= Beginning of Section =

/-- R162, R168, R174, R177, R178, R436: a STOPPED cluster starts with the context block's registers and its INIT cue; an idle ACTIVE one
stops at once and a busy one at its first idle TCLK, giving up its waiting pegs, cues and comparators; SPARE and STOPPED change places on
request and take their cue enables along; a role command of the host port behind one of the maintenance port that took effect in the same
TCLK is applied first, and that one finds the role it leaves (R392). A cluster gets its own work number back unless another stands behind
that work (the model's choice, log entry 48); the host enables cues and rings the doorbell, whose cue is ready in the TCLK at which the
row reaches the cluster. The enables of a cluster that carries no work, and that TCLK, are the model's choices (log entries 85 and 90). -/
def Obligations.ClusterRoles : Prop :=
  ∀ (s : State) (p : Fin 2) (c w : Fin 9) (v : Word), s.Writable p → s.inOver c = false →
    let k := s.clu[c]
    let x := s.work[w]
    let cell (n : Nat) : Word := s.word (c.val * 0x10000 + 0x4000 + n)
    let port : Fin 11 := if p = 0 then 9 else 10
    let late : Bool := decide (p = 0) && s.roleMnt.any fun y => decide (y.at_ = s.now) && decide (y.c = c)
    let wrote (code : Nat) (t : State) : State := if p = 0 then t else { t with roleMnt := some ⟨s.now, c, code, k, s.work[c]⟩ }
    let gives (t : State) : State := ({ t with mnt := { t.mnt with istat := .busy } } : State).answered 0 .ok
    let own : Option (Fin 9) := if (s.home c).all (fun h => decide (h = c)) then some c else none
    (late = true → ∀ y ∈ s.roleMnt,
      (y.code = 0 → exec (.cluRoleStart 0 c) s = .next (s.answered 0 .busy).settle
        ∧ exec (.cluRoleSpare 0 c) s = .next (s.answered 0 .busy).settle ∧ (k.role = .stopped → exec (.cluRoleStop 0 c) s = .next (gives s).settle))
      ∧ (y.code = 1 → k.role = .active → exec (.cluRoleStart 0 c) s = .next (gives s).settle
        ∧ exec (.cluRoleStop 0 c) s = .next (s.answered 0 .busy).settle
        ∧ (y.clu.role = .stopped → exec (.cluRoleSpare 0 c) s = .next (gives { s with
          clu := s.clu.set c.val { y.clu with
            role := .spare, work := none, cueEn := (y.clu.work.map fun d => (s.work.set c.val y.work)[d].cueEn).getD y.clu.cueEn } c.isLt
          work := s.work.set c.val y.work c.isLt }).settle))
      ∧ (y.code = 2 → k.role = .spare → exec (.cluRoleSpare 0 c) s = .next (gives s).settle
        ∧ exec (.cluRoleStop 0 c) s = .next (s.answered 0 .busy).settle))
    ∧ (late = false → k.role = .stopped → s.live = true → (∀ h ∈ s.home c, h = c) → s.contextCheck c = (s, true) →
      ∃ t, exec (.cluRoleStart p c) s = .next t ∧ t.answer p = .ok
      ∧ t.clu[c].role = .active ∧ t.clu[c].work = some c ∧ t.clu[c].run = none ∧ t.clu[c].halt = false
      ∧ (∀ i : Fin 16, t.clu[c].g[i] = if i.val < 8 then cell (0x1F80 + 4 * i.val) else 0)
      ∧ t.clu[c].z = false ∧ t.clu[c].n = false ∧ t.clu[c].c = false ∧ t.clu[c].v = false ∧ t.clu[c].w = false
      ∧ t.work[c].seq = 0 ∧ t.work[c].cues = [⟨0, BitVec.ofNat 32 c.val, 0, s.now, s.now, []⟩]
      ∧ t.work[c].slots = s.work[c].slots
      ∧ (∀ m : Fin 16, t.work[c].comps[m].arm = false) ∧ (∀ d : Fin 9, d ≠ c → t.clu[d] = s.clu[d])
      ∧ t = { wrote 1 s with clu := t.clu, work := t.work, host := t.host, mnt := t.mnt, pins := t.pins })
    ∧ (late = false → k.role = .active → k.work = some w →
      (k.run = none → ∃ t, exec (.cluRoleStop p c) s = .next t ∧ t.answer p = .ok ∧ t.clu[c].role = .stopped ∧ t.clu[c].work = own
        ∧ t.work[w].cues = [] ∧ (∀ m : Fin 16, t.work[w].comps[m].arm = false)
        ∧ (∀ i : Fin 32, x.slots[i].st = .armed ∨ x.slots[i].st = .aimed ∨ x.slots[i].st = .waiting →
          t.work[w].slots[i].st = .free))
      ∧ (k.run ≠ none → s.bist.ov = none → exec (.cluRoleStop p c) s = .next (((wrote 0 { s with
          clu := s.clu.set c.val { k with stopReq := true } c.isLt }).answered p .ok).settle)))
    ∧ (late = false → k.role = .spare → own = some c → exec (.cluRoleStop p c) s = .next (((wrote 0 { s with
        clu := s.clu.set c.val { k with role := .stopped, work := some c } c.isLt
        work := s.work.set c.val { s.work[c] with cueEn := k.cueEn } c.isLt }).answered p .ok).settle))
    ∧ (late = false → k.role = .spare → own = none → exec (.cluRoleStop p c) s = .next (((wrote 0 { s with
        clu := s.clu.set c.val { k with role := .stopped } c.isLt }).answered p .ok).settle))
    ∧ (late = false → k.role = .stopped → exec (.cluRoleSpare p c) s = .next (((wrote 2 { s with
        clu := s.clu.set c.val { k with
          role := .spare, work := none, cueEn := (k.work.map fun y => s.work[y].cueEn).getD k.cueEn } c.isLt }).answered p .ok).settle))
    ∧ (late = false → k.role ≠ .stopped → exec (.cluRoleStart p c) s = .next (s.answered p .busy).settle)
    ∧ (late = false → k.role = .active ∨ k.role = .carrying ∨ k.role = .spare → exec (.cluRoleSpare p c) s = .next (s.answered p .busy).settle)
    ∧ (k.stopReq = true → k.run = none → ∃ t, exec (.clusterStop c) s = .next t ∧ t.clu[c].role = .stopped
      ∧ t.clu[c].work = own ∧ t.clu[c].stopReq = false ∧ t.mem = s.mem)
    ∧ (k.stopReq = false ∨ k.run ≠ none → exec (.clusterStop c) s = .next s.settle)
    ∧ (k.work = some w →
      (∃ t, exec (.cueEnWrite p c v) s = .next t ∧ t.answer p = .ok
        ∧ t.work = s.work.set w.val { x with cueEn := BitVec.ofNat 27 (v.toNat ||| 1) } w.isLt ∧ t.clu = s.clu ∧ t.drv = s.drv)
      ∧ ((∀ q ∈ x.cues, q.cue ≠ 26) → ∃ t, exec (.doorbell p c v) s = .next t ∧ t.answer p = .ok
        ∧ t.work[w].cues = x.cues ++ [⟨26, v, 0, s.now, s.now, []⟩] ∧ t.clu = s.clu ∧ t.drv = s.drv)
      ∧ (∀ b ∈ x.cues.find? (fun q => decide (q.cue = 26)), ∃ t, exec (.doorbell p c v) s = .next t ∧ t.work[w].cues
        = x.cues.map fun q => if q.cue = 26 then
            ⟨26, if s.outranked port (Reg.cluDoorbell.addr c.val 0) then b.g14 else v, 0, s.now, s.now, []⟩ else q))
    ∧ (k.work = none →
      (∃ t, exec (.cueEnWrite p c v) s = .next t ∧ t.answer p = .ok
        ∧ t.clu = s.clu.set c.val { k with cueEn := BitVec.ofNat 27 (v.toNat ||| 1) } c.isLt ∧ t.work = s.work ∧ t.drv = s.drv)
      ∧ ∃ t, exec (.doorbell p c v) s = .next t ∧ t.answer p = .ok ∧ t.work = s.work ∧ t.clu = s.clu ∧ t.drv = s.drv)

/-- R33, R148, R149, R176, R433 to R435: a cluster that fails is UNUSABLE; its work passes at once to the taker that R433 chooses, with
its targets; without one SPARE_OUT names the lost work and its targets go to the fault collector. The taker loads the mirror, frees the
slots whose entries are bad, but for a peg past its commit point and a coil that comes down, and keeps the others, and its scheduler is
live 130 TCLK after the failure with the context block's registers. R27, R150, R428: the switch of a planned handover, there and back,
moves the work and its targets in one TCLK; no slot changes. That the count of runs comes back from the context block, and which slots of
bad entries stay, are the model's choices (log entries 48 and 82). -/
def Obligations.FailuresTakeoversAndHandovers : Prop :=
  let sound (s : State) (w : Fin 9) : Prop := ∀ i : Fin 16, ∀ f ∈ s.inj.flips, f.1 ≠ w.val * 0x10000 + 0x5F80 + 4 * i.val
  (∀ (s : State) (c w tk : Fin 9) (tested : Bool) (why : Fin 4) (bad : BitVec 32) (q : Takeover), s.clocked = true →
    let k := s.clu[c]
    (k.role ≠ .unusable → k.runs = true → k.work = some w →
      (s.chooseTaker c = some (tk, tested) → tk ≠ c → (∀ z ∈ s.claims, z.at_ ≠ s.now + if tested then 33 else 1) →
        ∃ t, exec (.clusterFail c why) s = .next t
        ∧ t.clu[c].role = .unusable ∧ t.clu[c].work = none ∧ t.clu[tk].work = some w ∧ t.clu[tk].runs = true
        ∧ (∃ y ∈ t.take, y.work = w ∧ y.taker = tk ∧ y.t0 = s.now ∧ y.stage = .loading)
        ∧ (∀ n : Fin 32, s.edg.ch[n].owner = c.val → t.edg.ch[n].owner = tk.val)
        ∧ (∀ n : Fin 24, s.edg.ign[n].owner = c.val → t.edg.ign[n].owner = tk.val)
        ∧ (∀ n : Fin 32, t.edg.ch[n].line = s.edg.ch[n].line) ∧ t.work = s.work ∧ t.mem = s.mem
        ∧ s.Emits t 1 5 (c.val * 16 + 15) (why.val + w.val * 16 + tk.val * 256))
      ∧ (s.chooseTaker c = none → (∀ z ∈ s.claims, z.at_ ≠ s.now) →
        ∃ t, exec (.clusterFail c why) s = .next t ∧ t.clu[c].role = .unusable ∧ t.clu[c].work = none
        ∧ t.work[w].lost = true ∧ (∀ n : Fin 32, s.edg.ch[n].owner = c.val → t.edg.ch[n].owner = 0xF)
        ∧ (∀ n : Fin 24, s.edg.ign[n].owner = c.val → t.edg.ign[n].owner = 0xF)
        ∧ ((s.coll.outbox.filter (·.src = c.val * 16 + 15)).length < 3 →
          s.Emits t 1 5 (c.val * 16 + 15) (why.val + w.val * 16 + 0xF00))
        ∧ s.Emits t 2 6 (c.val * 16 + 15) (w.val * 16)))
    ∧ (k.role ≠ .unusable → k.runs = false → ∃ t, exec (.clusterFail c why) s = .next t ∧ t.clu[c].role = .unusable
        ∧ t.clu[c].work = none ∧ t.take = s.take ∧ t.work = s.work ∧ t.edg = s.edg
        ∧ s.Emits t 1 5 (c.val * 16 + 15) (why.val + 0xFF0))
    ∧ (s.take = [q] → q.work = w → q.stage = .loading → ∃ t, exec (.mirrorLoadDone w bad) s = .next t
      ∧ t.take = [{ q with stage := .pass }] ∧ q.t0 + 65 ≤ t.now
      ∧ (∀ i : Fin 32, bad.getLsbD i.val = true ∨ s.work[w].slots[i].mirBad = true →
        let was := s.work[w].slots[i].st
        (was = .armed ∨ was = .aimed ∨ was = .waiting → t.work[w].slots[i].st = .free)
        ∧ (was = .committed ∨ was = .driven ∨ was = .softoff → t.work[w].slots[i].st = was ∧ t.work[w].slots[i].resBad = false)
        ∧ (was = .dwelling → s.work[w].slots[i].ign.isSome = true → t.work[w].slots[i].st = .softoff))
      ∧ ((∀ i : Fin 32, bad.getLsbD i.val = false ∧ s.work[w].slots[i].mirBad = false) → ∀ i : Fin 32,
        s.work[w].slots[i].st = .committed ∨ s.work[w].slots[i].st = .driven ∨ s.work[w].slots[i].st = .dwelling →
          t.work[w].slots[i] = { s.work[w].slots[i] with resBad := false }) ∧ t.mem = s.mem)
    ∧ (s.take = [q] → q.work = w → q.stage = .pass → sound s w → s.work[w].lost = false →
      ∃ t, exec (.schedulerLive w) s = .next t ∧ t.take = []
      ∧ q.t0 + 130 ≤ t.now ∧ t.clu[q.taker].run = none ∧ t.clu[q.taker].dones = (s.word (w.val * 0x10000 + 0x5FBC)).toNat % 65536
      ∧ (∀ i : Fin 16, t.clu[q.taker].g[i] = if i.val < 8 then s.word (w.val * 0x10000 + 0x5F80 + 4 * i.val) else 0)
      ∧ t.clu[q.taker].redoCue = q.cut.map (fun r => { r with redo := true, spent := 0 }) ∧ t.mem = s.mem))
  ∧ (∀ (s : State) (o : Over) (x sp w : Fin 9), s.clocked = true → s.bist.ov = some o → o.unit = x.val → o.spare = some sp →
    o.work = some w → x ≠ sp → sound s w → (∀ z ∈ s.claims, z.at_ ≠ max s.now (o.t0 + 64)) →
    (o.stage = .prepare → s.clu[x].runs = true → s.clu[x].run = none → s.clu[x].halt = false → s.clu[sp].role = .spare →
      ∃ t, exec .handoverSwitch s = .next t ∧ t.clu[x].role = .testing ∧ t.clu[x].work = none ∧ t.clu[sp].role = .carrying
        ∧ t.clu[sp].work = some w ∧ t.work = s.work ∧ t.mem = s.mem ∧ t.bist.ov = some { o with stage := .running, t0 := t.now }
        ∧ (∀ n : Fin 32, s.edg.ch[n].owner = x.val → t.edg.ch[n].owner = sp.val) ∧ t.coll = s.coll)
    ∧ (o.stage = .back → s.clu[sp].runs = true → s.clu[sp].run = none → s.clu[sp].halt = false →
      ∃ t, exec .handoverSwitch s = .next t ∧ t.clu[x].role = o.was ∧ t.clu[x].work = some w ∧ t.clu[sp].role = .spare
        ∧ t.clu[sp].work = none ∧ t.work = s.work ∧ t.mem = s.mem ∧ t.bist.ov = none
        ∧ (∀ n : Fin 32, s.edg.ch[n].owner = sp.val → t.edg.ch[n].owner = x.val) ∧ t.coll = s.coll))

= End of Section =

Directions for this task
In the entries above, find each line with the word "comps" and show it.

Result for this exercise
      ∧ (∀ m : Fin 16, t.work[c].comps[m].arm = false) ∧ (∀ d : Fin 9, d ≠ c → t.clu[d] = s.clu[d])
        ∧ t.work[w].cues = [] ∧ (∀ m : Fin 16, t.work[w].comps[m].arm = false)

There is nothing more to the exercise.